According to the announcement, R & F Real Estate has taken over core hotel assets such as Sheraton, Crowne Holiday, Westin, Hilton and Amy, with a total floor area of 328.63 square meters and 23202 rooms.

Moody's Corporation said that after the completion of the deal, R & F Real Estate's hotel portfolio (in operation and under construction) will increase to about 100. At present, R & F Real Estate has only 14 hotels in operation.

And how about the profitability of these 77 hotels in Wanda? According to VANDA HOTEL Development 2016 Annual report, VANDA HOTEL's development income in 2016 was 387 million Hong Kong dollars, down 82.8 percent from the same period last year, while the net loss was 60.663 million Hong Kong dollars, down 76.9 percent from the same period last year.

"the periodicity of hotel business is different from that of real estate development. Moody's Corporation said, "this acquisition will make R & F's business more diversified and benefit from it." "

The stock of bonds is twice that of financing.

According to Moody's Corporation's calculations, if the acquisition is completed successfully, R & F's debt leverage ratio, as measured by the income / adjusted debt ratio, will rise from 42 per cent at the end of 2016 to 50 per cent and 60 per cent by 2018. Moody's Corporation had expected R & F's income / adjusted debt ratio to rise to 60 per cent by the end of 2018.

According to the public information, the first Financial and Economic reporter found that the total amount of bonds publicly issued by R & F Real Estate is 51 billion yuan. By the end of the first quarter, the balance of long-term loans was 43.978 billion yuan. Unlike Sunac China, who is highly dependent on bank loans, R & F property relies mainly on bond issuance for financing in terms of debt structure, and the stock of bonds is about twice that of Sunac China.

Of the 51 billion bonds, 49 billion are corporate bonds issued on the Shanghai and Shenzhen exchanges, mainly in the first three quarters of 2016.

Domestic stock bonds of R & F real estate

However, after the tightening of corporate bond issuance by real estate enterprises at the end of 2016, it is significantly more difficult for real estate enterprises to issue corporate bonds.

As of July 24, R & F Real Estate, a major issuer of bonds last year, has not been able to issue corporate bonds so far this year, issuing only 2 billion medium-term notes in the interbank bond market, which has relatively relaxed vetting conditions. In terms of foreign debt, R & F Real Estate also issued an additional $460 million in priority notes on January 12 this year, bringing the total balance of foreign debt to $7.25, which is due in 2022.

In the case of tight financing, can R & F make the relevant payment to Wanda in time? Although bond financing has decreased significantly since the beginning of this year, according to China Integrity's previous report, as of the end of the first quarter, R & F Real Estate still has 82.9 billion yuan of bank credit. In addition, the R & F real estate quarterly report shows that the company's book currency balance is 404.9 trillion.

For paying Wanda for the cash flow needed for asset acquisitions, Moody's Corporation expects R & F to have sufficient liquidity to support the deal. As of June 2017, R & F held the same amount of cash as it did at the end of 2016. Contract sales at R & F rose 30 per cent year-on-year to 38.8 billion yuan in the first half of 2017, making it easy to meet its full-year target of 73 billion yuan.

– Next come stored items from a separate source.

/-- From R80 and R83 (the record's layout is the spec's decision D17; log entry 17): a cycle that fetches a word of
unknown opcode completes as a no-op: only FETCH's effects and the cycle count. Its record has the address and the word,
no mnemonic (`unknown`), and the opcode and all operand fields zero. -/
def Obligations.UnknownOpcodeIsANoOp : Prop :=
  ∀ (opc : OpcodeMap) (s : State) (w : Word) (icache : Cache), s.engine ≠ .halted →
    cacheLoad .fetch s.icache s.mem s.pc.toNat = .ok (w, icache) → (∀ m, opc.value m ≠ opcodeOf w) →
    ∃ t, stepWith opc s = .next t ∧ t.pc = s.pc + 1#32 ∧ t.ir = w ∧ t.icache = icache ∧
      t.cycles = s.cycles + 1 ∧ t.engine = .fetch ∧
      RegistersKept [] s t ∧ MemoryKept [] s t ∧ t.flags = s.flags ∧ t.dcache = s.dcache ∧
      hostStep opc s = (.record ⟨s.pc, w, 0#8, none, ⟨0#8, 0#8, 0#8, 0#16, 0#24⟩⟩, t)

/-- R22 (derived in the spec), R74: where the invariant holds, a successful FETCH was of an address in memory and
advances pc by 1 with no wrap-around. -/
def Obligations.FetchAdvancesThePcWithoutWrapping : Prop :=
  ∀ s s' : State, s.Inv → fetchStage s = .ok s' →
    s.pc.toNat ≤ 65535 ∧ s'.pc.toNat = s.pc.toNat + 1 ∧
    RegistersKept [] s s' ∧ s'.flags = s.flags ∧ s'.mem = s.mem ∧ s'.dcache = s.dcache

/-- R44 (with R41: a store counts nothing), R85 (the spec's decision D9; log entry 14): each completed cycle counts 1,
makes exactly one icache access, a hit or a miss, and at most one data access. A cycle that fetched load makes one
counted dcache load, of the address in x[RA], and leaves memory and every other dcache entry; one that fetched store
writes x[RA] to the memory cell and the dcache entry of the address in x[RC] and leaves every other, and the counters;
every other cycle leaves memory and the dcache. -/
def Obligations.EachCycleCountsOnceAndFetchesOnce : Prop :=
  ∀ (opc : OpcodeMap) (s t : State), s.engine ≠ .halted → stepWith opc s = .next t →
    t.cycles = s.cycles + 1 ∧ t.icache.hits + t.icache.misses = s.icache.hits + s.icache.misses + 1 ∧
    (∀ ra rb rc, decode opc t.ir = .known (.load ra rb rc) →
      ∃ a : Fin 32, ra.toNat = a ∧
        t.dcache.hits + t.dcache.misses = s.dcache.hits + s.dcache.misses + 1 ∧ t.mem = s.mem ∧
        t.dcache.lookup (effectiveAddress s a) =
          some ((s.dcache.lookup (effectiveAddress s a)).getD (s.mem.read (effectiveAddress s a))) ∧
        ∀ k, k ≠ effectiveAddress s a → t.dcache.lookup k = s.dcache.lookup k) ∧
    (∀ ra rb rc, decode opc t.ir = .known (.store ra rb rc) →
      ∃ a c : Fin 32, ra.toNat = a ∧ rc.toNat = c ∧
        t.dcache.hits = s.dcache.hits ∧ t.dcache.misses = s.dcache.misses ∧
        t.mem.read (effectiveAddress s c) = s.reg a ∧ MemoryKept [effectiveAddress s c] s t ∧
        t.dcache.lookup (effectiveAddress s c) = some (s.reg a) ∧
        ∀ k, k ≠ effectiveAddress s c → t.dcache.lookup k = s.dcache.lookup k) ∧
    ((∀ ra rb rc, decode opc t.ir ≠ .known (.load ra rb rc) ∧ decode opc t.ir ≠ .known (.store ra rb rc)) →
      t.mem = s.mem ∧ t.dcache = s.dcache)

/-! ## Whole-machine rules -/

/-- R16, R81 (for load and load constant by the spec's decision D10; log entry 8): no instruction writes register 0,
over any number of steps. -/
def Obligations.NoInstructionWritesRegisterZero : Prop :=
  ∀ (opc : OpcodeMap) (k : Nat) (s t : State), stepsWith opc k s = some t → t.reg 0 = s.reg 0

/-- R18's last column: every register but the one the table gives as written keeps its value. -/
def Obligations.OnlyTheDestinationRegisterChanges : Prop :=
  ∀ (i : Instr) (s t : State) (k : Fin 32), exec i s = .next t →
    destination i ≠ some (BitVec.ofNat 8 k.val) → t.reg k = s.reg k

/-- R25 (RC of 0 included by the spec's decision D10; log entry 8): the ALU instructions recompute all four flags from
their operands alone; every other instruction leaves them. -/
def Obligations.OnlyAluInstructionsWriteTheFlags : Prop :=
  ∀ (i : Instr) (s t : State), exec i s = .next t →
    (aluOperation i = none → t.flags = s.flags) ∧
    (∀ op ra rb rc, aluOperation i = some (op, ra, rb, rc) →
      ∃ a b : Fin 32, ra.toNat = a ∧ rb.toNat = b ∧ t.flags = aluFlags op (s.reg a) (s.reg b))

/-- R26: no instruction reads the flags: two states that differ in their flags alone step to the same outcome, or to
next states that differ in their flags at most. -/
def Obligations.NoInstructionReadsTheFlags : Prop :=
  ∀ (opc : OpcodeMap) (s : State) (f : Flags),
    OutcomesAgreeButFlags (stepWith opc s) (stepWith opc { s with flags := f })

/-- R18, R37, R116: only store changes memory, and only the cell whose address is x[RC]; only load and store touch the
dcache. -/
def Obligations.OnlyStoreWritesMemory : Prop :=
  ∀ (i : Instr) (s t : State), exec i s = .next t →
    ((∀ ra rb rc, i ≠ .store ra rb rc) → t.mem = s.mem) ∧
    (∀ ra rb rc, i = .store ra rb rc →
      ∃ c : Fin 32, rc.toNat = c ∧ MemoryKept [effectiveAddress s c] s t) ∧
    ((∀ ra rb rc, i ≠ .store ra rb rc ∧ i ≠ .load ra rb rc) → t.dcache = s.dcache)

/-- R21, R37, R129: no instruction's own effect touches ir, the icache or the cycle count; only control transfers move
pc from FETCH's increment; only halt changes the engine. -/
def Obligations.OnlyControlTransfersMoveThePc : Prop :=
  ∀ (i : Instr) (s t : State), exec i s = .next t →
    FetchStateKept s t ∧ (transfersControl i = false → t.pc = s.pc) ∧ (i ≠ .halt → t.engine = s.engine)

/-! ## Faults and the end of a run -/

/-- R77, R135, R138 (the spec's decision D3; log entry 7): the first field, in the order RA, RB, RC or d alone, that an
instruction uses as a register index and that holds 32 or more raises RegisterIndexFault, whatever the state. -/
def Obligations.FirstBadRegisterFieldFaults : Prop :=
  ∀ i : Instr, (i.wf = true ↔ i.firstBadField = none) ∧
    ∀ (field : RegField) (value : Byte), i.firstBadField = some (field, value) →
      ∀ s, exec i s = .fault (.registerIndex field value)

/-- R134 for data accesses: a load or store whose address is 65536 or more faults with that address. The dcache holds no
such address where its map is well-formed (R40; EveryStepKeepsTheInvariant). -/
def Obligations.DataAccessOutsideMemoryFaults : Prop :=
  ∀ (ra rb rc : Byte) (a b c : Fin 32) (s : State), ra.toNat = a → rb.toNat = b → rc.toNat = c →
    (s.dcache.wf = true → 65536 ≤ (s.reg a).toNat →
      exec (.load ra rb rc) s = .fault (.addressing .load (s.reg a).toNat)) ∧
    (65536 ≤ (s.reg c).toNat → exec (.store ra rb rc) s = .fault (.addressing .store (s.reg c).toNat))

/-- R133, R136: a well-formed instruction completes, or is a load or store that raises an addressing fault of its own
kind at an address outside memory. Nothing is refused, in any step. -/
def Obligations.OnlyLoadAndStoreFaultInExecute : Prop :=
  (∀ (i : Instr) (s : State), i.wf = true →
    (∃ t, exec i s = .next t) ∨
    (∃ ra rb rc a, i = .load ra rb rc ∧ 65536 ≤ a ∧ exec i s = .fault (.addressing .load a)) ∨
    (∃ ra rb rc a, i = .store ra rb rc ∧ 65536 ≤ a ∧ exec i s = .fault (.addressing .store a))) ∧
  (∀ (opc : OpcodeMap) (s : State) (r : Refusal), stepWith opc s ≠ .refused r)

CICC also released a report on the 24th that R & F real estate's contract sales are expected to exceed 80 billion yuan in 2017. In the second half of 2017, 47% of its marketable resources of more than 100 billion yuan are new properties, and contract sales are expected to increase in the second half of the year.

But CICC also analyzed that R & F's balance sheet could come under further pressure. "We expect the net debt ratio to further increase the company's debt maturity of 33.7 billion yuan this year; at the same time, regardless of further acquisition of land for the rest of this year, the company's operating activities will create a cash gap of 13 billion yuan. The company will ease the liquidity pressure through financing instruments such as 46 billion yuan in cash and development loans, US dollar preferred notes and medium-term notes prepared at the end of last year. "

The translation is provided by third-party software.